安装微型监控、制造交通意外、利用人群隔离……
种种手段,简单、粗暴、有效。
这种古老的术士直觉与现代的“钞能力”的完美结合,让屏幕前所有异人都看得目瞪口呆,三观尽碎。
某个不知名的小角落里。
张楚岚正蹲在马路牙子上,一边呼噜呼噜地吸着泡面,一边死死盯着手机屏幕上金榜的直播。
当他看到王也那边的保镖随手扔出几百万现金只为封路时——
“噗!”
一口泡面汤直接喷了出来。
他看着自己碗里那几根可怜的火腿肠,再看看屏幕里王也那云淡风轻的样子,眼睛里几乎要喷出火来。
那股子嫉妒,几乎要凝成实质,把手机屏幕看穿。
“靠……”
“万恶的资本家!”
金榜的评语,适时地浮现,仿佛是对张楚岚这种“苦哈哈”出身的异人,进行了一次公开处刑。
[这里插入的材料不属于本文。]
-- ==== Sys2Proof/Machine/Flags.lean ====
section
/-! DEFINITION. Flag computations: DNR of each status, severities, over-quota flags, the Critical Warning byte,
the causes of ALERT_N. -/

namespace Sys2Proof.Machine

open Sys2Proof

/-- DNR of a status (R126, R529): clear where the condition can pass by itself. -/
def Status.dnr : Status → Bool
  | .success | .nsNotReady | .commandInterrupted | .abortRequested | .sanitizeInProgress | .internalError
  | .tooManyOpen | .tooManyActive | .selfTestInProgress | .fwActivationProhibited | .commandSequence
  | .operationDenied | .fenceBroken | .quotaExceeded | .peerUnreachable | .engineOwned => false
  | _ => true

/-- Status code of a vendor status, status code type 7h (R126). -/
def Status.vendorCode : Status → Option Nat
  | .fenceBroken => some 0xC0
  | .quotaExceeded => some 0xC1
  | .decompressLimit => some 0xC2
  | .checkMismatch => some 0xC3
  | .locatorStale => some 0xC4
  | .peerUnreachable => some 0xC5
  | .engineOwned => some 0xC6
  | .keySlotEmpty => some 0xC7
  | .lengthMismatch => some 0xC8
  | .notErased => some 0xC9
  | .indexExhausted => some 0xCA
  | _ => none

/-- A command ended with one of these counts as a Media and Data Integrity Error (R473). -/
def Status.mediaError : Status → Bool
  | .unrecoveredRead | .checkMismatch | .decompressLimit | .guardError | .appTagError | .refTagError => true
  | _ => false

/-- Severity of an event code (R482). -/
def evSeverity : Nat → Nat
  | 0x0002 | 0x0101 | 0x0701 => 0
  | 0x0001 | 0x0003 | 0x0105 | 0x0108 | 0x0405 | 0x0601 | 0x0C02 => 1
  | 0x0005 | 0x0102 | 0x0104 | 0x0401 | 0x0602 | 0x0603 | 0x0604 | 0x0702 | 0x0704 | 0x0A02 | 0x0B01 => 2
  | 0x0106 | 0x0107 | 0x0109 | 0x0303 | 0x0403 | 0x0404 | 0x0407 | 0x0C01 => 4
  | _ => 3

/-- Token capacity and refill period (ms) of a severity (R486); critical is never limited. -/
def evCapacity : Nat → Nat
  | 0 => 8 | 1 => 16 | 2 => 32 | 3 => 64 | _ => 0
def evRefillMs : Nat → Nat
  | 0 => 1000 | 1 => 500 | 2 => 250 | 3 => 125 | _ => 0

/-! ## Over-quota flags (R332, R338) -/

/-- Key slots a function has loaded: media slots it holds and Key Per I/O keys. -/
def State.mediaOf (s : State) (f : Nat) : Nat := ((s.nssOf f).filter (·.slot.isSome)).length

/-- The over-quota flags of a function: a flag stands while its use is not below a limit that was cut below
it. Zero limits mean no function limit. `was` is the flag as it stood (a full quota that was never cut sets no
flag; one that was cut clears only below the limit). -/
def overFlag (was cut : Bool) (use limit : Nat) : Bool := (was || cut) && limit ≠ 0 && decide (limit ≤ use)

/-- The uses in flag order: queue pairs, key slots, open, active, namespaces, buffer, stripes, in flight. -/
def State.useList (s : State) (f : Nat) : List Nat :=
  [(s.fn f).created, s.mediaOf f, s.openOf f, s.activeOf f, (s.nssOf f).length, s.bufOf f, s.stripesOf f,
   s.inflight f]

def State.limitList (s : State) (f : Nat) : List Nat :=
  [s.rd (Fd.VFM_FN_QP_LIMIT f), s.rd (Fd.VFM_FN_KEYS_SLOTS f), s.rd (Fd.VFM_FN_OPEN_QUOTA f),
   s.rd (Fd.VFM_FN_ACTIVE_QUOTA f), s.rd (Fd.VFM_FN_NS_QUOTA f), s.rd (Fd.VFM_FN_BUF_QUOTA f),
   s.rd (Fd.VFM_FN_STRIPEQ_COUNT f), s.rd (Fd.VFM_FN_INFLIGHT_LIMIT f)]

/-- Flags as bits, lowest first. -/
def bitsOf : List Bool → Nat
  | [] => 0
  | b :: r => b.toNat + 2 * bitsOf r

/-- Whether flag `i`'s use stands at or over its limit. -/
def State.atLimit (s : State) (f i : Nat) : Bool :=
  let l := nth (s.limitList f) i 0
  l ≠ 0 && decide (l ≤ nth (s.useList f) i 0)

/-- Clear the over-quota flags of a function whose use has fallen below the limit (R332, R334). The stored
field keeps the flags set; a flag that no longer applies reads 0 from here on. -/
def State.overNow (s : State) (f : Nat) : Nat :=
  bitsOf ((List.range 8).map fun i => (s.rd (Fd.VFM_FN_STATE_OVERQ f)).testBit i && s.atLimit f i)

/-- Set the flags of the resources in `cut` that stand at or over their limit (R332). -/
def State.cutFlags (s : State) (f : Nat) (cut : List Nat) : State :=
  s.wr (Fd.VFM_FN_STATE_OVERQ f)
    (bitsOf ((List.range 8).map fun i =>
      ((s.rd (Fd.VFM_FN_STATE_OVERQ f)).testBit i || cut.contains i) && s.atLimit f i))

/-- Clear what no longer applies, in the stored field, after a use has fallen (R332, R334). -/
def State.settleFlags (s : State) (f : Nat) : State := s.wr (Fd.VFM_FN_STATE_OVERQ f) (s.overNow f)

/-! ## Critical Warning (R473) -/

/-- A signed reading kept in `len` bits. -/
def signed (len v : Nat) : Int := if v < 2 ^ (len - 1) then (v : Int) else (v : Int) - (2 ^ len : Nat)

/-- The composite temperature in °C. -/
def State.composite (s : State) : Int := signed 8 (s.rd Fd.GK_THERM_COMPOSITE)

/-- A reading's USED value. -/
def State.tempUsed (s : State) (k : Nat) : Int := signed 8 (s.rd (Fd.GK_TEMP_USED k))

/-- TD input `k` is in use: diode or thermistor (reading 16 + k). Code 11 acts as unused (R429). -/
def State.tdUsed (s : State) (k : Nat) : Bool := s.rd (Fd.GK_TDCFG_MODE k) = 1 || s.rd (Fd.GK_TDCFG_MODE k) = 2

/-- Bit 1: the composite or a used TD input beyond PF0's thresholds, in kelvin. -/
def State.tempWarn (s : State) : Bool :=
  let f := s.fn 0
  let beyond (c : Int) (hi lo : Nat) : Bool := decide ((hi : Int) ≤ c + 273) || decide (c + 273 ≤ (lo : Int) ∧ lo ≠ 0)
  beyond s.composite f.tmtOver f.tmtUnder ||
    (List.range 8).any fun k => s.tdUsed k &&
      (decide ((((f.sensorOver.find? (·.1 = k)).map (·.2)).getD 0xFFFF : Int) ≤ s.tempUsed (16 + k) + 273) ||
       decide (s.tempUsed (16 + k) + 273 ≤ (((f.sensorUnder.find? (·.1 = k)).map (·.2)).getD 0 : Nat)
          ∧ ((f.sensorUnder.find? (·.1 = k)).map (·.2)).getD 0 ≠ 0))

/-- The Critical Warning byte now. Bit 2 stays until a start (R473). -/
def State.critNow (s : State) : Nat :=
  bitsOf [decide (s.rd Fd.HLT_LIFE_SPARE < 10),
    s.tempWarn,
    s.rd Fd.TOP_MODE_MODE = 4 || s.hlt.dramCritical || s.med.auto.any (·.kind = 5) || (s.rd Fd.HLT_CRIT_CW).testBit 2,
    s.rd Fd.TOP_MODE_MODE = 8,
    s.hlt.holdup = 1]

/-- A thermal cause of R423: the level is at least 1, STOP is in force, or a reading is FAULT or SUSPECT. -/
def State.thermCause (s : State) : Bool :=
  s.flag Fd.GK_THCFG_ALERT_EN && (s.rd Fd.GK_THERM_LEVEL ≠ 0 || s.flag Fd.GK_THERM_STOP ||
    (List.range 24).any fun n => (decide (n < 16) || s.tdUsed (n - 16)) && (s.flag (Fd.GK_TEMP_FAULT n) || s.flag (Fd.GK_TEMP_SUSPECT n)))

/-- HLT_ALERT [3:0]: the causes now (R480, R494). -/
def State.alertCauses (s : State) : Nat :=
  bitsOf [s.thermCause, s.rd Fd.HLT_CRIT_CW ≠ 0, s.flag Fd.TOP_ERR_LOGMEM, s.flag Fd.HLT_ALERT_CRIT]

/-- ALERT_N is asserted while any unmasked cause is present (R480): the thermal causes are gated by
GK_THCFG.ALERT_EN and not by the mask; and while XIN is absent or out of tolerance with the rails up (R503). -/
def State.alertN (s : State) : Bool :=
  (s.pwr.on && !s.pins.xin) ||
  (List.range 4).any fun i => (s.alertCauses).testBit i && (i = 0 || !(s.rd Fd.HLT_ALERT_MASK).testBit i)

end Sys2Proof.Machine
end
【王也的智慧,不同于张楚岚那种在泥潭里摸爬滚打出的机敏与狡黠。】
【他的智慧,是一种立于山巅、俯瞰众生的大智若愚。】
【他看似在享受红尘,品味佳肴,实则早已布下天罗地网,利用自己能够调动的一切资源,将每一个胆敢觊觎他、试图伤害他家人的敌人,都精准地算计进去,一个不留。】
话音未落,金榜的画面陡然一转。
特写给到了一处充满了未来科技感的监控室。
数百个高清屏幕组成了一面巨大的监控墙,将北京城区的各个角落尽收眼底。
而王也的身影,赫然出现在了数十个屏幕的中央。
他已经吃完了那盘烤鸭,正用餐巾慢条斯理地擦拭着嘴角。
然后,他抬起头,目光精准地锁定了其中一个伪装成路灯的针孔摄像头。
他对着镜头,微微一笑。
那笑容里,再也没有了武当山上那个慵懒道士的淡泊与清高。
取而代之的,是一种冰冷的、洞悉一切的、掌控全局的冷峻。
这一刻,那些分散在城市各处,或被车祸阻拦,或被保镖制服,或被人群隔开的所谓“猎人”们,通过各自的设备,都看到了这个笑容。
一股寒意,从他们尾椎骨猛地窜上天灵盖。
他们终于意识到,自己错了。
错得离谱。
从一开始,他们就不是什么猎人。
他们只是那个被关在笼子里,自以为是的猎物。